-- ==== Sys2Proof/Machine/Ops.lean ====
section
/-! DEFINITION. The shared operations on the state: returning a result, raising a status, the transaction id, the
host's events, and the port's acceptance of a command. There is no memory (rule R40), no trap entry and no return from
one (rules R225, R227): raising a status is the block's whole error entry. -/

namespace Sys2Proof.Machine

/-- A command ends and its result is returned to the host (rules R7, R66). -/
def State.finish (r : Result) (s : State) : State := { s with outbox := s.outbox ++ [r] }

/-- `raise S(info)` of rule R220: the command ends at once, with that status and no value, and writes no block state.
It is all there is of an exception in this block (rule R225), and nothing returns from it (rule R227). -/
def State.raise (r : Raise) (s : State) : State := s.finish (.raised r)

/-- A command ends with status OK or a raised status. -/
def State.finishExcept (r : Except Raise Value) (s : State) : State :=
  match r with
  | .ok v => s.finish (.ok v)
  | .error e => s.raise e

/-- `succ` of rule R162. -/
def tidSucc (t : U16) : U16 := if t = 0xFFFF then 1 else t + 1

/-- `TID <- succ(TID)` (rules R161, R162). -/
def State.advanceTid (s : State) : State := { s with tid := tidSucc s.tid }

/-- A reset seeds TID with a fresh draw; there is nothing else to reset (rules R32, R33, R250). -/
def State.seedTid (s : State) : State := { s with tid := Config.tid0 s.draws, seeded := true, draws := s.draws + 1 }

/-- No state survives a loss of power (rules R33, R235): TID holds nothing of its value before, and the block has no
state until the next reset (rule R252). -/
def State.losePower (s : State) : State :=
  { s with tid := Config.unseededTid s.draws, seeded := false, draws := s.draws + 1 }

/-- The port has taken the oldest event; `rest` are the others (rule R48). -/
def State.take (rest : List HostEvent) (s : State) : State := { s with inbox := rest }

/-- The host issues a command after those it issued before (rules R25, R48). -/
def State.issue (r : Request) (s : State) : State := { s with inbox := s.inbox ++ [.command r] }

/-- The port accepts a command whose operands fit and then performs it whole, in one atomic step; else it is refused
and the state is unchanged (rules R7, R42, R226). -/
def perform (fits : Bool) (done : State) : Host.Outcome State Fault Refusal :=
  if fits then .next done else .refused .operandTooLong

/-- Taking the host's next event: nothing to take leaves the block idle (rule R235); a reset and a power loss act at
once (rules R250, R33); a command before reset has no step (rule R252), one with a reserved descriptor is refused
(rules R61, R226), any other is to be run on its operands as they were at issue (rule R55). -/
def fetch (s : State) : Fetched :=
  match s.inbox with
  | [] => .idle
  | .reset :: rest => .done (s.take rest).seedTid
  | .powerLoss :: rest => .done (s.take rest).losePower
  | .command r :: rest =>
    if s.seeded then
      match decode r with
      | .ok i => .run i (s.take rest)
      | .error e => .refuse (.descriptor e)
    else .stuck .commandBeforeReset

/-- The host puts a table word's request before every event that still waits (used by `withFetchWord`). -/
def State.issueFirst (r : Request) (s : State) : State := { s with inbox := .command r :: s.inbox }

end Sys2Proof.Machine
end

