-- ==== Sys2Proof/Laws/Decode.lean ====
section
/-! SUPPORT. The two decoders: the eight codes (rule R76), the descriptors (rules R60, R61), byte order (rule R71). -/

namespace Sys2Proof.Machine

@[simp] theorem ofByte_toByte (f : FnCode) : FnCode.ofByte f.toByte = some f := by cases f <;> rfl

/-- A byte names at most one code, its own. -/
theorem ofByte_some {b : Byte} {f : FnCode} (h : FnCode.ofByte b = some f) : b = f.toByte := by
  unfold FnCode.ofByte at h
  repeat' (split at h; · cases h; assumption)
  cases h

/-- Rule R77: the unsupported codes are the bytes outside SUPPORTED. -/
theorem ofByte_none {b : Byte} : FnCode.ofByte b = none ↔ b ∉ supportedCodes := by
  unfold FnCode.ofByte supportedCodes
  constructor
  · intro h
    repeat' (split at h; · cases h)
    simp_all
  · intro h
    simp_all

@[simp] theorem hi8_be16 (h l : Byte) : hi8 (be16 h l) = h := by
  apply BitVec.eq_of_getLsbD_eq
  intro i hi
  simp [hi8, be16, hi, show 8 + i < 16 by omega]

@[simp] theorem lo8_be16 (h l : Byte) : lo8 (be16 h l) = l := by
  apply BitVec.eq_of_getLsbD_eq
  intro i hi
  simp [lo8, be16, hi, show i < 16 by omega]

/-- Rule R71: splitting and reading back a field are inverse. -/
@[simp] theorem be16_hi8_lo8 (v : U16) : be16 (hi8 v) (lo8 v) = v := by
  apply BitVec.eq_of_getLsbD_eq
  intro i hi
  by_cases h : i < 8
  · simp [hi8, lo8, be16, hi, h]
  · simp [hi8, lo8, be16, hi, h, show i - 8 < 8 by omega, show 8 + (i - 8) = i by omega]

/-- Low byte first is high byte first with the bytes exchanged (rules R43, R44). -/
theorem le16_eq_be16 (l h : Byte) : le16 l h = be16 h l := by
  unfold le16 be16
  exact BitVec.or_comm _ _

section Descriptors
variable (b : List Byte) (p : Params)

/-! The seven descriptors of rule R61. -/

@[simp] theorem decode_crc16 : decode (Request.mk 0x00#8 b p) = .ok (.crc16 b) := by
  simp [decode, Request.op, Request.mode]
@[simp] theorem decode_validateRtu : decode (Request.mk 0x01#8 b p) = .ok (.validateRtu p) := by
  simp [decode, Request.op, Request.mode]
@[simp] theorem decode_validateTcp : decode (Request.mk 0x05#8 b p) = .ok (.validateTcp p) := by
  simp [decode, Request.op, Request.mode]
@[simp] theorem decode_encodeRtu : decode (Request.mk 0x02#8 b p) = .ok (.encodeRtu p) := by
  simp [decode, Request.op, Request.mode]
@[simp] theorem decode_encodeTcp : decode (Request.mk 0x06#8 b p) = .ok (.encodeTcp p) := by
  simp [decode, Request.op, Request.mode]
@[simp] theorem decode_decodeRtu : decode (Request.mk 0x03#8 b p) = .ok (.decodeRtu b) := by
  simp [decode, Request.op, Request.mode]
@[simp] theorem decode_decodeTcp : decode (Request.mk 0x07#8 b p) = .ok (.decodeTcp b) := by
  simp [decode, Request.op, Request.mode]

end Descriptors

/-- Everything the descriptor decoder can answer (rule R61). -/
theorem decode_cases (r : Request) :
    (r.cmd = 0x00 ∧ decode r = .ok (.crc16 r.bytes)) ∨
    (r.cmd = 0x01 ∧ decode r = .ok (.validateRtu r.params)) ∨
    (r.cmd = 0x05 ∧ decode r = .ok (.validateTcp r.params)) ∨
    (r.cmd = 0x02 ∧ decode r = .ok (.encodeRtu r.params)) ∨
    (r.cmd = 0x06 ∧ decode r = .ok (.encodeTcp r.params)) ∨
    (r.cmd = 0x03 ∧ decode r = .ok (.decodeRtu r.bytes)) ∨
    (r.cmd = 0x07 ∧ decode r = .ok (.decodeTcp r.bytes)) ∨
    (r.cmd ∉ ([0x00, 0x01, 0x05, 0x02, 0x06, 0x03, 0x07] : List Byte) ∧ ∃ e, decode r = .error e) := by
  obtain ⟨cmd, bytes, params⟩ := r
  by_cases hr : cmd.extractLsb' 3 5 = 0
  · have h8 : cmd = 0x00 ∨ cmd = 0x01 ∨ cmd = 0x02 ∨ cmd = 0x03 ∨ cmd = 0x04 ∨ cmd = 0x05 ∨ cmd = 0x06 ∨ cmd = 0x07 := by
      revert hr; revert cmd; decide
    rcases h8 with h | h | h | h | h | h | h | h <;> subst h <;> simp [decode, Request.op, Request.mode]
  · have h7 : cmd ∉ ([0x00, 0x01, 0x05, 0x02, 0x06, 0x03, 0x07] : List Byte) := by
      intro hm; simp at hm; rcases hm with h | h | h | h | h | h | h <;> subst h <;> simp at hr
    exact Or.inr <| Or.inr <| Or.inr <| Or.inr <| Or.inr <| Or.inr <| Or.inr
      ⟨h7, _, by unfold decode; rw [if_neg hr]⟩

theorem getD_last_two (body : List Byte) (a b : Byte) :
    (body ++ [a, b]).getD body.length 0 = a ∧ (body ++ [a, b]).getD (body.length + 1) 0 = b := by
  constructor <;> simp [List.getD_eq_getElem?_getD]

/-- A shell's frame is taken apart into what it was made of (rules R69, R70). -/
theorem splitRtu_frame (unit lo hi fc : Byte) (body : List Byte) :
    splitRtu ((FrameShell.rtu unit lo hi).frame fc body) = some (fc, .rtu unit lo hi, body) := by
  have h := getD_last_two body lo hi
  simp only [FrameShell.frame, splitRtu, List.cons_append, List.nil_append]
  rw [if_pos (by simp), show (body ++ [lo, hi]).length - 1 = body.length + 1 by simp,
    show (body ++ [lo, hi]).length - 2 = body.length by simp, h.1, h.2]
  simp

theorem splitTcp_frame (tid proto len : U16) (unit fc : Byte) (body : List Byte) :
    splitTcp ((FrameShell.tcp tid proto len unit).frame fc body) = some (fc, .tcp tid proto len unit, body) := by
  simp [FrameShell.frame, splitTcp, be16Bytes]

/-- The function code decoder on the request that carries a frame (rules R65, R185). -/
theorem decodeFc_frame (sh : FrameShell) (fc : Byte) (body : List Byte) (p : Params) :
    decodeFc (Request.mk (decodeCmd sh.mode) (sh.frame fc body) p) = some (rowOfFrame fc sh body) := by
  cases sh with
  | rtu unit lo hi =>
    have hd : decode (Request.mk (decodeCmd .rtu) ((FrameShell.rtu unit lo hi).frame fc body) p) =
        .ok (.decodeRtu ((FrameShell.rtu unit lo hi).frame fc body)) := decode_decodeRtu _ _
    simp only [FrameShell.mode, decodeFc, hd, splitRtu_frame, Option.map_some]
  | tcp tid proto len unit =>
    have hd : decode (Request.mk (decodeCmd .tcp) ((FrameShell.tcp tid proto len unit).frame fc body) p) =
        .ok (.decodeTcp ((FrameShell.tcp tid proto len unit).frame fc body)) := decode_decodeTcp _ _
    simp only [FrameShell.mode, decodeFc, hd, splitTcp_frame, Option.map_some]

end Sys2Proof.Machine
end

——

▸ What to work on:
The reply should hold only the lines from the beginning of the listing above through the line with "transaction id, the", each one written exactly as it appears.

▸ Solution:
-- ==== Sys2Proof/Machine/Ops.lean ====
section
/-! DEFINITION. The shared operations on the state: returning a result, raising a status, the transaction id, the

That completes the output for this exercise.